Chef Enrico Bartolini on his menu for Sepa in Mid-Levels
The 34-year-old, from the two Michelin-starred Devero in Lombardy, Italy, explains his motivations, philosophy and must-try dishes

"When I was three years old, I cooked my first biscuit alone. It wasn't a true pastry: it was flour, sugar and eggs, blended together and put in the oven. But that [culinary] instinct drives me. My original plan was to make shoes with my father - he was a shoemaker. He asked me not to continue into his profession because he didn't think the business could survive. So I chose to be a cook. I went to a culinary school near Florence and finished my diploma when I was 18. My first job was with Mark Page at the Royal Commonwealth Club, in London. I'm from Tuscany but for the past 15 years I've been living in London, France and now Milan. When I started my first restaurant, I was 25 years old."
"I like elegance of flavours and we try to give our guests a nice ambience.
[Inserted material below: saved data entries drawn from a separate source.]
-- ==== Sys2Proof/Machine/Cross.lean ====
section
/-! DEFINITION. Cross-lane and workload instructions (03 R109-R111, 05 R157-R165). -/

namespace Sys2Proof

/-! ### Reductions (R109-R111, R161) -/

/-- One combining step on two elements (R161). -/
def RedOp.step (op : RedOp) (t : ET) (rm : RM) (sat : Bool) (x y : Nat) : Nat :=
  match op with
  | .add =>
    if t.isFloat then t.fmt.addC rm sat x y else storeInt t.isSigned sat t.width (elemInt t x + elemInt t y)
  | .min => if t.isFloat then t.fmt.minMax false x y else if elemInt t x ≤ elemInt t y then x else y
  | .max => if t.isFloat then t.fmt.minMax true x y else if elemInt t x ≤ elemInt t y then y else x
  | .and => x &&& y
  | .or => x ||| y
  | .xor => x ^^^ y

/-- +infinity of a format, or its largest finite value where it has none (R111, R161). -/
def Fmt.top (f : Fmt) : Nat := f.infCode.getD f.maxFinite

/-- The identity of an operator (R111). -/
def RedOp.identity (op : RedOp) (t : ET) : Nat :=
  match op with
  | .add => if t.isFloat then t.fmt.code true 0 else 0
  | .min => if t.isFloat then t.fmt.top else wrapTo t.width (maxOf t.isSigned t.width)
  | .max => if t.isFloat then t.fmt.code true t.fmt.top else wrapTo t.width (minOf t.isSigned t.width)
  | .and => 2 ^ t.width - 1
  | .or | .xor => 0

/-- The distances of a butterfly and of a scan (R109, R110). -/
def distances : List Nat := [1, 2, 4, 8, 16]

/-- The butterfly of R109 on whole lanes. -/
def butterfly (w : Nat) (f : Nat → Nat → Nat) (v : VReg) : VReg :=
  distances.foldl (fun v d => vregOf fun l =>
    let low := if l.testBit d.log2 then l - d else l
    zipElems w f (laneOf v low) (laneOf v (low + d))) v

/-- The inclusive scan of R110 on whole lanes. -/
def scan (w : Nat) (f : Nat → Nat → Nat) (v : VReg) : VReg :=
  distances.foldl (fun v d => vregOf fun l =>
    if d ≤ l then zipElems w f (laneOf v (l - d)) (laneOf v l) else laneOf v l) v

/-- NaNs of a floating type in their canonical form (R83). -/
def ET.canonical (t : ET) (v : VReg) : VReg :=
  if t.isFloat then v.map (mapElems t.width fun c => if t.fmt.isNaN c then t.fmt.nan else c) else v

end Sys2Proof

namespace Sys2Proof.Machine

/-! ### Movers (R157-R160) -/

/-- The nearest active lane at or below one (R157). -/
def fallThrough (g : Mask) : Nat → Option Nat
  | 0 => if g.getLsbD 0 then some 0 else none
  | l + 1 => if g.getLsbD (l + 1) then some (l + 1) else fallThrough g l

/-- The sub-element that an address names under a governing mask, or the identity (R157). -/
def resolveElem (t : ET) (g : Mask) (src : VReg) (identity : Nat) (a : Nat) : Nat :=
  match fallThrough g (a % (lanes * t.count) / t.count) with
  | some l => elemOf t.width (laneOf src l) (a % t.count)
  | none => identity

/-- A cross-lane mover: `addr l j` is the source address of sub-element j of lane l, none for the identity (R157, R158). -/
def moveLanes (o : VOp) (w : Wave) (addr : Nat → Nat → Option Nat) : VReg :=
  let g := w.governing o.pn o.pi
  let identity := (w.readS o.c.toNat).toNat % 2 ^ o.et.width
  vregOf fun l => packElems o.et.width ((List.range o.et.count).map fun j =>
    match addr l j with
    | some a => resolveElem o.et g (w.readV o.a.toNat) identity a
    | none => identity)

/-- Address j of lane l of VXREAD, in register b or its run (R159). -/
def xreadAddr (o : VOp) (w : Wave) (l j : Nat) : Nat :=
  match o.b with
  | .v b =>
    if o.et.count ≤ 4 then elemOf o.et.width (laneOf (w.readV b.toNat) l) j
    else elemOf 16 (laneOf (w.readV (b.toNat + j / 4)) l) (j % 4)
  | .s _ | .imm _ => 0

/-- The signed shift of VXSHF (R158, R159). -/
def shiftAmount (o : VOp) (w : Wave) : Int :=
  match o.b with
  | .s b => (w.readS b.toNat).toInt
  | .imm i => i.toInt
  | .v _ => 0

/-- The lane mask of VXBFLY (R158). -/
def butterflyMask (o : VOp) : Nat :=
  match o.b with
  | .imm i => i.toNat
  | .v _ | .s _ => 0

/-- VXREAD: any sub-element of Va by address, a long write (R157-R159). -/
def execVxread (o : VOp) (s : State) : Host.Outcome State Fault Refusal :=
  vecLong (.vxread o) o (fun w => moveLanes o w fun l j => some (xreadAddr o w l j)) s

/-- VXSHF: the sub-element of lane l − shift, a long write (R158). -/
def execVxshf (o : VOp) (s : State) : Host.Outcome State Fault Refusal :=
  vecLong (.vxshf o) o (fun w => moveLanes o w fun l j =>
    let from_ : Int := (l : Int) - shiftAmount o w
    if 0 ≤ from_ ∧ from_ ≤ 31 then some (o.et.count * from_.toNat + j) else none) s

/-- VXBFLY: the sub-element of lane l XOR m, a long write (R158). -/
def execVxbfly (o : VOp) (s : State) : Host.Outcome State Fault Refusal :=
  vecLong (.vxbfly o) o (fun w => moveLanes o w fun l j => some (o.et.count * (l ^^^ butterflyMask o) + j)) s

/-- VBALLOT: Pa AND the governing mask, zero-extended (R160). -/
def execVballot (o : VBallotF) (s : State) : Host.Outcome State Fault Refusal :=
  regOp (.vballot o) s fun w =>
    w.writeS o.d.toNat ((w.readP o.a.toNat &&& w.governing o.pn o.pi).setWidth 64)

/-! ### Reductions and scans (R161) -/

/-- Va with the identity in the lanes that are not active (R111). -/
def withIdentity (op : RedOp) (o : VOp) (w : Wave) : VReg :=
  mergeLanes (w.governing o.pn o.pi) (w.readV o.a.toNat)
    (List.replicate lanes (broadcast o.et.width (BitVec.ofNat 64 (op.identity o.et))))

/-- VXRED: the butterfly's value in every active lane, a long write (R161). -/
def execVxred (op : RedOp) (o : VOp) (s : State) : Host.Outcome State Fault Refusal :=
  vecLong (.vxred op o) o (fun w => butterfly o.et.width (op.step o.et o.rm o.sat) (withIdentity op o w)) s

/-- VXSCAN: the scan, exclusive when X[0] = 1, a long write (R83, R110, R161). -/
def execVxscan (op : RedOp) (o : VOp) (s : State) : Host.Outcome State Fault Refusal :=
  vecLong (.vxscan op o) o (fun w =>
    let v := o.et.canonical (scan o.et.width (op.step o.et o.rm o.sat) (withIdentity op o w))
    if o.x then vregOf fun l =>
      if l = 0 then broadcast o.et.width (BitVec.ofNat 64 (op.identity o.et)) else laneOf v (l - 1)
    else v) s

/-! ### Add-compare-select and depthwise taps (R162, R163) -/

/-- The first register of the pair that the b operand names. -/
def pairB (o : VOp) : Nat :=
  match o.b with
  | .v b => b.toNat
  | .s _ | .imm _ => 0

/-- The two candidate metrics of an element, clamped (R162). -/
def acsMetric (o : VOp) (w : Wave) (cand l j : Nat) : Int :=
  clampTo (minOf true o.et.width) (maxOf true o.et.width)
    (toSigned o.et.width (elemOf o.et.width (laneOf (w.readV (o.a.toNat + cand)) l) j)
      + toSigned o.et.width (elemOf o.et.width (laneOf (w.readV (pairB o + cand)) l) j))

/-- Whether candidate 1 survives; a tie keeps candidate 0 (R162). -/
def acsTake (o : VOp) (w : Wave) (l j : Nat) : Bool :=
  if o.x then acsMetric o w 1 l j < acsMetric o w 0 l j else acsMetric o w 0 l j < acsMetric o w 1 l j

/-- VACS: survivor metric in Vd and decision in Vc (R162). -/
def execVacs (o : VOp) (s : State) : Host.Outcome State Fault Refusal :=
  regOp (.vacs o) s fun w =>
    let g := w.governing o.pn o.pi
    let each (f : Nat → Nat → Nat) : VReg :=
      vregOf fun l => packElems o.et.width ((List.range o.et.count).map (f l))
    let d := each fun l j => wrapTo o.et.width (acsMetric o w (acsTake o w l j).toNat l j)
    let c := each fun l j => (acsTake o w l j).toNat
    (w.writeLanes g o.d.toNat d).writeLanes g o.c.toNat c

/-- Accumulator k of a lane with its tap added, finished to 32 bits (R163). -/
def dwcElem (o : VOp) (w : Wave) (tap l k : Nat) : Nat :=
  let channel := k + 4 * o.x.toNat
  let elem (v : VReg) (l : Nat) : Int := toSigned o.et.width (elemOf o.et.width (laneOf v l) channel)
  storeInt true o.sat 32 (toSigned 32 (elemOf 32 (laneOf (w.readV (o.d.toNat + k / 2)) l) (k % 2))
    + elem (w.readV o.a.toNat) l * elem (w.readV (pairB o)) tap)

/-- VDWC: one tap added to four channel accumulators of each active lane; a tap above 31 is an ILLEGAL_OPERAND (R163). -/
def execVdwc (o : VOp) (s : State) : Host.Outcome State Fault Refusal :=
  issue (.vdwc o) s fun k s =>
    let w := s.wave k
    let tap := (w.readS o.c.toNat).toNat
    if 31 < tap then s.trapExec k 0x04
    else
      let g := w.governing o.pn o.pi
      let half (n : Nat) : VReg := vregOf fun l => packElems 32 [dwcElem o w tap l (2 * n), dwcElem o w tap l (2 * n + 1)]
      s.doneWith k (.vdwc o) fun w => (w.writeLanes g o.d.toNat (half 0)).writeLanes g (o.d.toNat + 1) (half 1)

/-! ### Window pooling (R164, R165) -/

/-- The window descriptor of Sb (R164). -/
structure Pool where
  kw : Nat
  kh : Nat
  sw : Nat
  dil : Nat
  padl : Nat
  ncolm : Nat
  rows : Nat
deriving DecidableEq, Repr

/-- The descriptor's fields, or none where they are illegal (R164). -/
def poolOf (x : Word) : Option Pool :=
  let n := x.toNat
  let p : Pool := { kw := bits n 2 0, kh := bits n 5 3, sw := bits n 8 6, dil := bits n 11 9, padl := bits n 16 12
                    ncolm := bits n 21 17, rows := bits n 28 22 }
  if p.kw = 0 ∨ p.kh = 0 ∨ p.sw = 0 ∨ p.dil = 0 ∨ bits n 63 29 ≠ 0 then none else some p

/-- The real positions of lane l's window, as row and lane (R165). -/
def Pool.positions (p : Pool) (l : Nat) : List (Nat × Nat) :=
  (List.range p.kh).flatMap fun r => (List.range p.kw).filterMap fun i =>
    let col : Int := ((l * p.sw + i * p.dil : Nat) : Int) - (p.padl : Int)
    if col < 0 ∨ (p.ncolm : Int) < col ∨ !p.rows.testBit r then none else some (r, col.toNat)

/-- VWMAX's element: the maximum of the real positions, or the identity (R111, R165). -/
def poolMax (t : ET) : List Nat → Nat
  | [] => RedOp.max.identity t
  | x :: l => l.foldl (RedOp.max.step t .rn false) (RedOp.max.step t .rn false x x)

/-- VWAVG's element: the exact mean of the real positions over `n`, rounded once (R165). DESIGN CHOICE (log 78): of a floating ET
without any real position the sum of nothing is +0, a sign that R165 does not settle. -/
def poolMean (t : ET) (n : Nat) (l : List Nat) : Nat :=
  if n = 0 ∨ l.isEmpty then 0
  else if t.isFloat then
    t.fmt.round .rn false 0 ((l.foldl (fun (a : FX) x => a.add .rn (t.fmt.decode x)) (FX.zero true)).div (.ofInt n))
  else wrapTo t.width (roundDiv .rn (l.foldl (fun a x => a + elemInt t x) 0) n)

/-- A pooling instruction: the descriptor's and the run's checks, then `f` on the real positions of each element (R164). -/
def pooling (i : Instr) (o : VOp) (f : Pool → List Nat → Nat) (s : State) : Host.Outcome State Fault Refusal :=
  issue i s fun k s =>
    let w := s.wave k
    match poolOf (w.readS (pairB o)) with
    | none => s.trapExec k 0x04
    | some p =>
      let run : Opnd := .run o.a.toNat p.kh 1
      if run.illegal then s.trapExec k 0x04
      else
        match w.checkRegs (w.regsOf run) with
        | some cause => s.trapExec k cause
        | none =>
          s.doneWith k i fun w => w.writeLanes (w.governing o.pn o.pi) o.d.toNat (vregOf fun l =>
            let at_ := p.positions l
            packElems o.et.width ((List.range o.et.count).map fun j =>
              f p (at_.map fun e => elemOf o.et.width (laneOf (w.readV (o.a.toNat + e.1)) e.2) j)))

/-- VWMAX (R164, R165). -/
def execVwmax (o : VOp) (s : State) : Host.Outcome State Fault Refusal :=
  pooling (.vwmax o) o (fun _ l => poolMax o.et l) s

/-- VWAVG: padding counts in the divisor when X[0] = 1 (R164, R165). -/
def execVwavg (o : VOp) (s : State) : Host.Outcome State Fault Refusal :=
  pooling (.vwavg o) o (fun p l => poolMean o.et (if o.x then p.kw * p.kh else l.length) l) s

end Sys2Proof.Machine
end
In the kitchen, we're looking for each ingredient's history, quality and balance. My most famous dish is a risotto with a beetroot and gorgonzola sauce, although I don't think it's the best. My best changes every day."
"The ideas are similar: both are modern restaurants serving classic recipes with traditional flavours. But Devero is fine dining whereas at Sepa we offer a casual experience. The menu at Sepa is based on traditional recipes from Venice but we reinterpret them in a contemporary way. Sepa serves cicheti [small dishes to be shared] and the idea of a bacaro is to give a bite size of different specialties from the Venetian culinary landscape. It's our philosophy: the dishes are big enough to share but not too big."
"For Giacomo [Marzotto, co-owner of Sepa with Catalunya's Gerald Li], the smoked eel pasta drives him nuts. For me, I love the chicken. Because it's unusual to eat the bird in Italy, it surprises me when the skin is perfectly crispy and the meat very moist.
"The most important dish here is our slow-cooked sepa ["cuttlefish", in the Venetian dialect] with black ink and served with potato in an emulsion with olive oil. We call the restaurant Sepa because it's a common ingredient in both Cantonese and Venetian gastronomy."
"I never cook at home. I'm at the restaurant from 8am till midnight, but occasionally I love to make simple things like anchovies, butter and bread, or pasta with tomato."